Furthermore, recycling efforts go well beyond bottles and cans, encompassing also green waste, scrap lumber, and shrink wrap so that 13 tons of materials are recycled each day.

The Disney Company has been recognized for its environmental accomplishments, like being named one of 20 “Best Green Companies for America’s Children” by Working Mother magazine in May 2008. Nevertheless, there are critics that think the company should and could be doing more. After all, Disney’s own Environmentality policy acknowledges the following:Because the Company has held a unique position of public confidence and trust for more than 50 years, it is keenly aware of its ability to influence public opinion and inspire action.

The Center for Health, Environment, and Justice in Virginia is spearheading a Disney-Go-Green campaign to pressure the company to eliminate hazardous cleaning products throughout its parks, hotels, and restaurants in Orlando, Florida and replace them with safer alternatives already on the market.
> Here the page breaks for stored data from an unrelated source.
/-- What a waiting thread waits for has come (R86). -/
def State.wake (s : State) (c t : Nat) : State := (s.modTh c t fun th => { th with ready := true }).becomeReady c t

/-- The first of the threads that wait for an object (R93, R95): the one that entered WAIT first, then the
lower number. The answer is cluster × 128 + thread. -/
def State.firstWaiter (s : State) (kind obj line : Nat) : Option Nat :=
  (s.fpc.threads.foldl (fun (acc : Option (Nat × Nat)) e =>
    let th := e.2
    if th.eff = 3 ∧ th.waitKind = kind ∧ th.waitObj = obj ∧ th.waitLine = line then
      match acc with
      | some (_, c) => if th.waitSince < c then some (e.1, th.waitSince) else acc
      | none => some (e.1, th.waitSince)
    else acc) none).map (·.1)

/-- Threads that were woken for an object and have not yet run. DEDUCED, log entry 26. -/
def State.awarded (s : State) (kind obj line : Nat) : Nat :=
  (s.fpc.threads.filter fun e =>
    e.2.ready && e.2.eff != 3 && e.2.waitKind == kind && e.2.waitObj == obj && e.2.waitLine == line).length

/-- The first waiter for an object is woken, if one waits. DEDUCED, log entry 26. -/
def State.wakeFirst (s : State) (kind obj line : Nat) : State :=
  match s.firstWaiter kind obj line with
  | some k => s.wake (k / 128) (k % 128)
  | none => s

/-! ### Pass channels (R91 to R94, R98, R99) -/

/-- A slot's state: 0 EMPTY, 1 RESERVED, 2 COMMITTED, 3 VOID. -/
def State.slotState (s : State) (c ch i : Nat) : Nat := bitsOf (s.rd .fpc_CHAN_SLOTS [c, ch]).toNat (2 * i) 2
def State.setSlot (s : State) (c ch i v : Nat) : State :=
  s.wr .fpc_CHAN_SLOTS [c, ch] (Fld.set ⟨2 * i, 2⟩ (s.rd .fpc_CHAN_SLOTS [c, ch]) v)

def State.chanHead (s : State) (c ch : Nat) : Nat := s.fld .fpc_CHAN_STATUS [c, ch] f_fpc_CHAN_STATUS_head
def State.chanTail (s : State) (c ch : Nat) : Nat := s.fld .fpc_CHAN_STATUS [c, ch] f_fpc_CHAN_STATUS_tail
def State.chanUsed (s : State) (c ch : Nat) : Nat := s.fld .fpc_CHAN_STATUS [c, ch] f_fpc_CHAN_STATUS_occupied

/-- The head is receivable: COMMITTED, or VOID with a COMMITTED slot after it (R86). -/
def State.chanReady (s : State) (c ch : Nat) : Bool :=
  match ((List.range (s.chanUsed c ch)).map fun i => s.slotState c ch ((s.chanHead c ch + i) % 32)).find? (· != 3) with
  | some v => v == 2
  | none => false

/-- A reader is woken for a receivable head (R93). -/
def State.wakeReader (s : State) (c ch : Nat) : State :=
  if s.chanReady c ch && s.awarded 3 ch c == 0 then s.wakeFirst 3 ch c else s

/-- The tail slot is reserved (R91). -/
def State.reserveSlot (s : State) (c ch : Nat) : Nat × State :=
  let i := s.chanTail c ch
  let s := (s.setSlot c ch i 1).setFld .fpc_CHAN_STATUS [c, ch] f_fpc_CHAN_STATUS_tail ((i + 1) % 32)
  (i, s.setFld .fpc_CHAN_STATUS [c, ch] f_fpc_CHAN_STATUS_occupied (s.chanUsed c ch + 1))

/-- A reserved slot is committed, waking a reader (R92). -/
def State.commitSlot (s : State) (c ch i : Nat) : State :=
  if s.slotState c ch i = 1 then ((s.setSlot c ch i 2).count1 c 13).wakeReader c ch else s

/-- A reserved slot becomes VOID (R94, R113). -/
def State.voidSlot (s : State) (c ch i : Nat) : State :=
  if s.slotState c ch i = 1 then
    ((s.setSlot c ch i 3).addSat .fpc_CHAN_STATUS [c, ch] f_fpc_CHAN_STATUS_voids_made 1).wakeReader c ch
  else s

/-- The head slot is freed: the head advances, and a waiting writer is woken (R86, R93). -/
def State.freeHead (s : State) (c ch : Nat) : State :=
  let i := s.chanHead c ch
  let s := (s.setSlot c ch i 0).setFld .fpc_CHAN_STATUS [c, ch] f_fpc_CHAN_STATUS_head ((i + 1) % 32)
  let s := s.setFld .fpc_CHAN_STATUS [c, ch] f_fpc_CHAN_STATUS_occupied (s.chanUsed c ch - 1)
  let gone (r : Reservation) : Bool := r.committed && r.cluster == c && r.chan == ch && r.slot == i
  let strip (e : Nat × Thread) : Nat × Thread :=
    if e.2.resv.any gone then (e.1, { e.2 with resv := e.2.resv.filter fun r => !gone r }) else e
  let s := { s with fpc := { s.fpc with threads := s.fpc.threads.map strip } }
  if s.chanUsed c ch + s.awarded 4 ch c < 32 then s.wakeFirst 4 ch c else s

/-- VOID slots at the head are skipped (R93). -/
def State.skipVoids (s : State) (c ch : Nat) : Nat → State
  | 0 => s
  | n + 1 =>
    if 0 < s.chanUsed c ch ∧ s.slotState c ch (s.chanHead c ch) = 3 then
      let s := (s.freeHead c ch).addSat .fpc_CHAN_STATUS [c, ch] f_fpc_CHAN_STATUS_voids_skipped 1
      (s.count1 c 14).skipVoids c ch n
    else s

/-- Byte address of a slot in channel memory (R68, R129). -/
def slotMem (c ch i : Nat) : Nat := c * 131072 + ch * 2048 + i * 64

/-- A producer outside the threads commits one slot, where there is room (R96); `none` where the channel is
full. DEDUCED, log entry 26. -/
def State.feedChannel (s : State) (c ch : Nat) (bytes : List Byte) : Option State :=
  if s.chanUsed c ch + s.awarded 4 ch c < 32 then
    let (i, s) := s.reserveSlot c ch
    let s := { s with fpc := { s.fpc with chanMem := s.fpc.chanMem.writeBytes (slotMem c ch i) (padTo 64 bytes) } }
    some (s.commitSlot c ch i)
  else none

/-! ### Event flags (R95) -/

def State.evtSet (s : State) (c f : Nat) : Bool := bitOf (s.fld .fpc_EVT_STATUS [c] f_fpc_EVT_STATUS_set) f
def State.setEvt (s : State) (c f : Nat) (b : Bool) : State :=
  s.setFld .fpc_EVT_STATUS [c] ⟨f, 1⟩ (if b then 1 else 0)

/-- A flag is signalled (R95). -/
def State.signalFlag (s : State) (c f : Nat) : State :=
  match s.firstWaiter 5 f c with
  | some k => s.wake (k / 128) (k % 128)
  | none =>
    if s.evtSet c f then s.addSat .fpc_EVT_STATUS [c] f_fpc_EVT_STATUS_merged 1 else s.setEvt c f true
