-- ==== Sys2Proof/Machine/FabOps.lean ====
section
/-! DEFINITION. The fabric's shared operations: identifiers, control messages, credit, and cells handed to lanes
(chapter 10, R386 to R395). -/

namespace Sys2Proof.Machine

/-! ### Identifiers and cells (R386, R388, R389) -/

/-- Whether the device is one of a twin pair, and its identifier, whose bit 0 then comes from TWIN_ID (R388). -/
def State.fabTwin (s : State) : Bool := s.flag .fab_CFG [] f_fab_CFG_twin
def State.devId (s : State) : Nat :=
  let d := s.fld .fab_CFG [] f_fab_CFG_dev_id
  if s.fabTwin then d / 2 * 2 + s.fld .glb_STRAPS [] f_glb_STRAPS_twin_id else d

/-- CRC-16 with polynomial 0x1021 over bytes, most significant bit first (R386). -/
def crc16 (bs : List Byte) : Nat :=
  bs.foldl (fun c b =>
    (List.range 8).foldl (fun c _ => if 0x8000 ≤ c then (c * 2) % 0x10000 ^^^ 0x1021 else c * 2)
      (c ^^^ b.toNat * 256)) 0xFFFF

/-- A cell's header as a 128-bit number, hcrc included (R386). -/
def FCell.header (c : FCell) : Nat :=
  let b (x : Bool) (i : Nat) : Nat := if x then 2 ^ i else 0
  let h := c.kind * 2 ^ 126 + c.dst * 2 ^ 116 + b c.pair 115 + c.src * 2 ^ 105 + b c.void 104 + b c.tag 103 +
    c.pkt * 2 ^ 80 + c.idx * 2 ^ 74 + c.len * 2 ^ 60 + c.port * 2 ^ 52 + c.cls * 2 ^ 49 + c.dp * 2 ^ 47 +
    b c.srcPair 46
  h + crc16 ((natBE 16 h).take 14)

/-- The cell of a received header and payload. -/
def FCell.ofHeader (h : Nat) (payload : List Byte) : FCell :=
  { kind := bitsOf h 126 2, dst := bitsOf h 116 10, pair := bitOf h 115, src := bitsOf h 105 10,
    void := bitOf h 104, tag := bitOf h 103, pkt := bitsOf h 80 23, idx := bitsOf h 74 6, len := bitsOf h 60 14,
    port := bitsOf h 52 8, cls := bitsOf h 49 3, dp := bitsOf h 47 2, srcPair := bitOf h 46, payload }

/-- The FCS the editor appends: the CRC-32 of IEEE 802.3 over the frame, least significant byte first
(R151, R176). PRESUMED, log entry 7. -/
def ethCrc (bs : List Byte) : Nat :=
  (bs.foldl (fun c b =>
    (List.range 8).foldl (fun c _ => if c % 2 = 1 then (c / 2) ^^^ 0xEDB88320 else c / 2) (c ^^^ b.toNat))
    0xFFFFFFFF) ^^^ 0xFFFFFFFF
def withFcs (bs : List Byte) : List Byte := bs ++ natLE 4 (ethCrc bs)

/-! ### Lanes -/

def State.lane (s : State) (l : Nat) : Lane := SMap.get {} s.tm.lanes l
def State.modLane (s : State) (l : Nat) (f : Lane → Lane) : State :=
  { s with tm := { s.tm with lanes := SMap.modify {} s.tm.lanes l f } }
def State.laneState (s : State) (l : Nat) : Nat := s.fld .fab_LANE_STATUS [l] f_fab_LANE_STATUS_state

/-- A sender's link credit for a priority (R395). -/
def Lane.credit (x : Lane) (ctrl : Bool) : Nat :=
  if ctrl then (x.offer1 + x.credit1 + 2 ^ 24 - x.sent1) % 2 ^ 24
  else (x.offer0 + x.credit0 + 2 ^ 24 - x.sent0) % 2 ^ 24

/-- The cells of a priority that may still be handed to a lane: its credit, less the cells handed and not yet sent.
DESIGN CHOICE, log entry 48. -/
def Lane.room (x : Lane) (ctrl : Bool) : Nat := x.credit ctrl - (x.tx.filter fun c => (c.kind == 2) == ctrl).length

/-- LANE_STATUS shows the credit (R403). -/
def State.laneShow (s : State) (l : Nat) : State :=
  let x := s.lane l
  let s := s.setFld .fab_LANE_STATUS [l] f_fab_LANE_STATUS_data_credit (min (x.credit false) 4095)
  s.setFld .fab_LANE_STATUS [l] f_fab_LANE_STATUS_ctrl_credit (min (x.credit true) 255)

/-- Whether lane `l` is eligible for a cell (R393, R395): UP, with credit of the cell's priority and the bit of
its destination; for a pair cell of which one copy was handed to an endpoint, only a lane to the other twin. -/
def State.laneEligible (s : State) (c : FCell) (l : Nat) : Bool :=
  let x := s.lane l
  let dev := s.fld .fab_LANE_STATUS [l] f_fab_LANE_STATUS_partner_dev
  let endpoint := s.fld .fab_LANE_STATUS [l] f_fab_LANE_STATUS_partner_role == 0
  s.laneState l == 4 && x.room (c.kind == 2) != 0 && bitOf x.reach c.dst &&
    (c.served == 0 || (endpoint && dev == (if c.served = 1 then c.dst + 1 else c.dst)))

/-- The first eligible lane after the pointer, in ascending order, wrapping (R393). -/
def State.laneFor (s : State) (c : FCell) : Option Nat :=
  ((List.range 320).map fun i => (s.tm.lanePtr + 1 + i) % 320).find? (s.laneEligible c)

/-- A cell is handed to a lane, which sends it later (R393, R396); a tagged packet's FABRIC_OUT is recorded with its last
cell (R581). DESIGN CHOICE, log entry 48. -/
def State.laneHand (s : State) (c : FCell) (l : Nat) : State :=
  let s := s.modLane l fun x => { x with tx := x.tx ++ [c] }
  let s := { s with tm := { s.tm with lanePtr := l } }.laneShow l
  if c.trace = 0 then s
  else
    let first := SMap.get (l, s.pwr.time.toNat) s.tm.fabOut c.trace
    if c.last then
      { s with tm := { s.tm with fabOut := SMap.erase s.tm.fabOut c.trace } }.traceWay c.trace 0x0B 0
        (natLE 2 first.1 ++ natLE 4 (s.pwr.time.toNat - first.2))
    else { s with tm := { s.tm with fabOut := SMap.insert s.tm.fabOut c.trace first } }

/-- The cell that a lane sends next and the rest: control cells take precedence over data cells (R390). -/
def nextCell : List FCell → Option (FCell × List FCell)
  | [] => none
  | c :: l =>
    if c.kind = 2 then some (c, l)
    else match l.find? (·.kind == 2) with
      | some k => some (k, c :: l.erase k)
      | none => some (c, l)

/-- The next cell handed to a lane is sent, and its credit is spent (R395); a lane that is stopping has given up its credit
(R396). DESIGN CHOICE, log entry 48. -/
def State.laneSend (s : State) (l : Nat) : State :=
  match nextCell (s.lane l).tx with
  | some (c, rest) =>
    let s := s.emit (.cell l c.kind [c.header] (padTo 256 c.payload))
    let spent := if s.laneState l = 4 then 1 else 0
    let s := s.modLane l fun x =>
      if c.kind = 2 then { x with tx := rest, sent1 := (x.sent1 + spent) % 2 ^ 24 }
      else { x with tx := rest, sent0 := (x.sent0 + spent) % 2 ^ 24 }
    (s.laneShow l).count1 (210 + l / 4) 4
  | none => s

/-- The cells handed to a lane and not yet sent go back to the framer, ahead of its queues (R396).
DESIGN CHOICE, log entry 48. -/
def State.laneGive (s : State) (l : Nat) : State :=
  let cells := (s.lane l).tx.map fun c => { c with trace := 0 }
  let s := s.modLane l fun x => { x with tx := [] }
  { s with tm := { s.tm with
    ctrlQ := cells.filter (·.kind == 2) ++ s.tm.ctrlQ
    dataQ := cells.filter (·.kind != 2) ++ s.tm.dataQ } }

/-- Handing the head of a framer queue to a lane (R393, R395): the state after it and what of the cell is left to hand
over; none where no lane is eligible. Each copy for one twin goes to that twin alone. DESIGN CHOICE, log entry 48. -/
def State.handOver (s : State) (c : FCell) : Option (State × Option FCell) :=
  match s.laneFor c with
  | none => none
  | some l =>
    let endpoint := s.fld .fab_LANE_STATUS [l] f_fab_LANE_STATUS_partner_role == 0
    let even := s.fld .fab_LANE_STATUS [l] f_fab_LANE_STATUS_partner_dev % 2 == 0
    if c.pair && endpoint && c.served == 0 then
      some (s.laneHand { c with last := false, served := if even then 2 else 1 } l,
        some { c with served := if even then 1 else 2 })
    else some (s.laneHand c l, none)

/-! ### Control cells (R390) -/

/-- The waiting messages of a destination leave in a control cell. DESIGN CHOICE, log entry 48. -/
def State.ctrlFlush (s : State) (key : Nat) : State :=
  let (_, l) := SMap.get (0, []) s.tm.msgs key
  if l.isEmpty then s
  else
    let c : FCell :=
      { kind := 2, dst := key / 2, pair := key % 2 == 1, src := s.devId, srcPair := s.fabTwin,
        idx := min 32 l.length, payload := (l.take 32).flatMap fun m => natBE 8 m }
    { s with tm := { s.tm with msgs := SMap.erase s.tm.msgs key, ctrlQ := s.tm.ctrlQ ++ [c] } }

/-- A message for a destination (R390): the cell leaves at 32 messages. Only the holder of the serve sends
(R388). DESIGN CHOICE, log entry 48. -/
def State.msgSend (s : State) (dst : Nat) (pair : Bool) (m : Nat) : State :=
  if s.serves then
    let key := dst * 2 + (if pair then 1 else 0)
    let (at', l) := SMap.get (0, []) s.tm.msgs key
    let at' := if l.isEmpty then s.cycle else at'
    let s := { s with tm := { s.tm with msgs := SMap.insert s.tm.msgs key (at', l ++ [m]) } }
    if 32 ≤ l.length + 1 then s.ctrlFlush key else s
  else s

/-- A REQUEST for a VOQ with its backlog (R390, R391), where SYS_MAP names a destination (R402). -/
def State.requestSend (s : State) (q : Nat) : State :=
  let e := s.rd .fab_SYS_MAP [q / 8]
  let backlog := min 0xFFFFFFF (((s.q q).depth + 255) / 256)
  let s := s.modQ q fun x => { x with requestAt := s.cycle }
  if f_fab_SYS_MAP_valid.get e = 1 then
    s.msgSend (f_fab_SYS_MAP_dev.get e) (f_fab_SYS_MAP_pair.get e == 1)
      (2 ^ 60 + q / 8 * 2 ^ 44 + q % 8 * 2 ^ 41 + backlog)
  else s

/-! ### Credit of a VOQ (R330, R332) -/

/-- A balance changed; a sum outside 32 bits is a free value. DESIGN CHOICE, log entry 45. -/
def State.addBalance (s : State) (q : Nat) (d : Int) : State :=
  let b := (s.q q).balance + d
  if -2147483648 ≤ b ∧ b < 2147483648 then s.modQ q fun x => { x with balance := b }
  else
    let (v, s) := s.free
    s.modQ q fun x => { x with balance := (v.setWidth 32).toInt }

/-- The balance of an empty VOQ is given up (R332). -/
def State.creditRelease (s : State) (q : Nat) : State :=
  let s := s.addSat .sch_STATUS [] f_sch_STATUS_credit_released (s.q q).balance.toNat
  s.modQ q fun x => { x with balance := 0, emptySince := none }

/-- A VOQ has been empty for credit_hold µs with a balance above zero (R332); in the gap between two holders of the serve the
time does not advance (R477). -/
def State.creditDue (s : State) (q : Nat) : Bool :=
  let x := s.q q
  match x.emptySince with
  | some c => x.pkts.isEmpty && decide (0 < x.balance) && !s.gap &&
      s.passed c (s.fld .sch_ING_CFG [] f_sch_ING_CFG_credit_hold * cyclesPerUs)
  | none => false

/-- The time of R332 runs from the cycle in which the VOQ is empty with a balance above zero; with credit_hold 0
the balance is released in that cycle. -/
def State.holdStart (s : State) (q : Nat) : State :=
  let x := s.q q
  if x.pkts.isEmpty ∧ 0 < x.balance then
    if s.fld .sch_ING_CFG [] f_sch_ING_CFG_credit_hold = 0 ∧ !s.gap then s.creditRelease q
    else s.modQ q fun x => { x with emptySince := some (x.emptySince.getD s.cycle) }
  else s.modQ q fun x => { x with emptySince := none }

/-! ### Nodes and heads of egress queues (R287, R322, R355) -/

def nodeKey (lvl n : Nat) : Nat := lvl * 65536 + n
def State.node (s : State) (lvl n : Nat) : SchedNode := SMap.get {} s.tm.nodes (nodeKey lvl n)
def ndParent (c : Nat) : Nat := bitsOf c 0 16

/-- The port above a node. -/
def State.portOf (s : State) : Nat → Nat → Nat
  | 0, n => n
  | lvl + 1, n => s.portOf lvl (ndParent (s.node (lvl + 1) n).cfg)

/-- The head packet of egress queue `n` that R287 lets go: it is whole, and its queue is ON. -/
def State.egressFront (s : State) (n : Nat) : Option QPkt :=
  let x := s.q (524288 + n)
  if x.state = 2 then
    match x.front with
    | some p => if p.sent = 0 then some p else none
    | none => none
  else none

/-- Whether a port has gates, and the largest frame of one that has (R354, R359). -/
def State.gateEn (s : State) (p : Nat) : Bool := s.flag .tgt_PORT_CFG [p] f_tgt_PORT_CFG_gate_en
def State.gateMaxFrame (s : State) (p : Nat) : Nat := clampFrame (s.fld .tgt_PORT_CFG [p] f_tgt_PORT_CFG_max_frame)

/-- Frames too long for a gated port are discarded as they reach the head of an egress queue (R355). -/
def State.dropOversize (s : State) (q : Nat) : Nat → State
  | 0 => s
  | k + 1 =>
    let n := q - 524288
    match if isVoq q then none else s.egressFront n with
    | some x =>
      let p := s.portOf 4 n
      if (s.node 4 n).cfg != 0 && s.gateEn p && decide (s.gateMaxFrame p < x.len) then
        let s := s.addSat .tgt_PORT_STATUS [p] f_tgt_PORT_STATUS_oversize 1
        ((s.qRemove q x.id).qSettle q).dropOversize q k
      else s
    | none => s

/-- A queue's cells move up, and what reaches its head is looked at (R286, R355). -/
def State.qHead (s : State) (q : Nat) : State :=
  let s := s.qSettle q
  s.dropOversize q (s.q q).pkts.length

/-- What follows when packets have left a queue: its lost remainder is cleared once it is empty (R295), and a VOQ
that becomes empty sends its REQUEST and starts its hold (R391, R332). -/
def State.qLeft (s : State) (q : Nat) : State :=
  let s := s.qHead q
  let x := s.q q
  if x.pkts.isEmpty then
    let s := s.when (x.count != 0 && x.head.isEmpty && x.tail.isEmpty && x.blocks.isEmpty) fun s =>
      (s.addSat .qmg_LOSS [] f_qmg_LOSS_lost_packets x.count).modQ q fun x => { x with count := 0, depth := 0 }
    if isVoq q then (s.requestSend q).holdStart q else s
  else s

end Sys2Proof.Machine
end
Everyday cleaning products, like floor and glass cleaners, laundry detergents, and air fresheners, can contain chemicals that trigger asthma or cause skin, eye and throat irritation. People employed in cleaning positions and children are especially susceptible. Disney’s Animal Kingdom in Orlando uses safer cleaning products to protect the welfare of the animals, so why not do the same for the guests and employees at other Disney resorts?

Disneyland Anaheim acknowledges no pledge as yet to such a conversion but is taking other steps. Most notably, as of January 2009 all plastic merchandising bags will be derived 100% from recycled plastic bags, and composting the manure from the park’s horses is also in the works, according to company spokesperson Suzi Brown.

Yet what to do about the mountains of disposable food service waste generated daily – cups, plates, straws, & cutlery – remains a glaring problem. Any corporate interest in moving from non-biodegradable petroleum-based plastics to plant-based compostable alternatives is currently stymied by a dearth of both open park space for onsite composting and industrial composting facilities within trucking distance.

Although Disneyland declined to disclose the tonnage of waste dumped at the Olinda Landfill in Brea, the park falls far short of meeting the 50% waste diversion rate from landfills currently mandated for real Orange County cities, according to a source at Anaheim Disposal that handles the park’s waste stream.

Merchandising is another area where there’s room for improvement. Plastics in Disney toys and souvenirs have yet to be reformulated to avoid chemicals linked to a variety of ill health effects in lab animals that are building up in both the environment and human tissues. Polycarbonate drink bottles made with bisphenol A, a chemical linked to prostate cancer, diabetes, and miscarriage, are still sold on Main Street, as are pliable plastic toys made with phthalate softening compounds associated with abnormal sexual tract development in males.

A nationwide ban on several phthalates in children’s toys goes into effect February 10, 2009, and Disneyland does plan to be in compliance. Federal agencies are currently reviewing whether bisphenol A should be restricted too. Disneyland presently voices no plans to stop selling items containing bisphenol A.

Moreover, some Disney merchandise comes wrapped in packaging made of polyvinyl chloride, a plastic that has earned a bad reputation because of environmental toxin release at all stages in its lifecycle.

Protecting the environment is such a daunting task today compared to the Leave-It-To-Beaver era of the 1950s. Virtually no one back then was fretting over global warming, non-biodegradable plastics, overfull landfills, or toxic chemicals emanating from children’s toys, drink containers and cleaning products.

Yet Walt Disney was a conservationist and visionary as well as consummate businessman. One can’t help but wonder if he would think that the Disneyland of today could be doing business just a bit greener to fulfill both its self-proclaimed position of influence and his personal conservation legacy.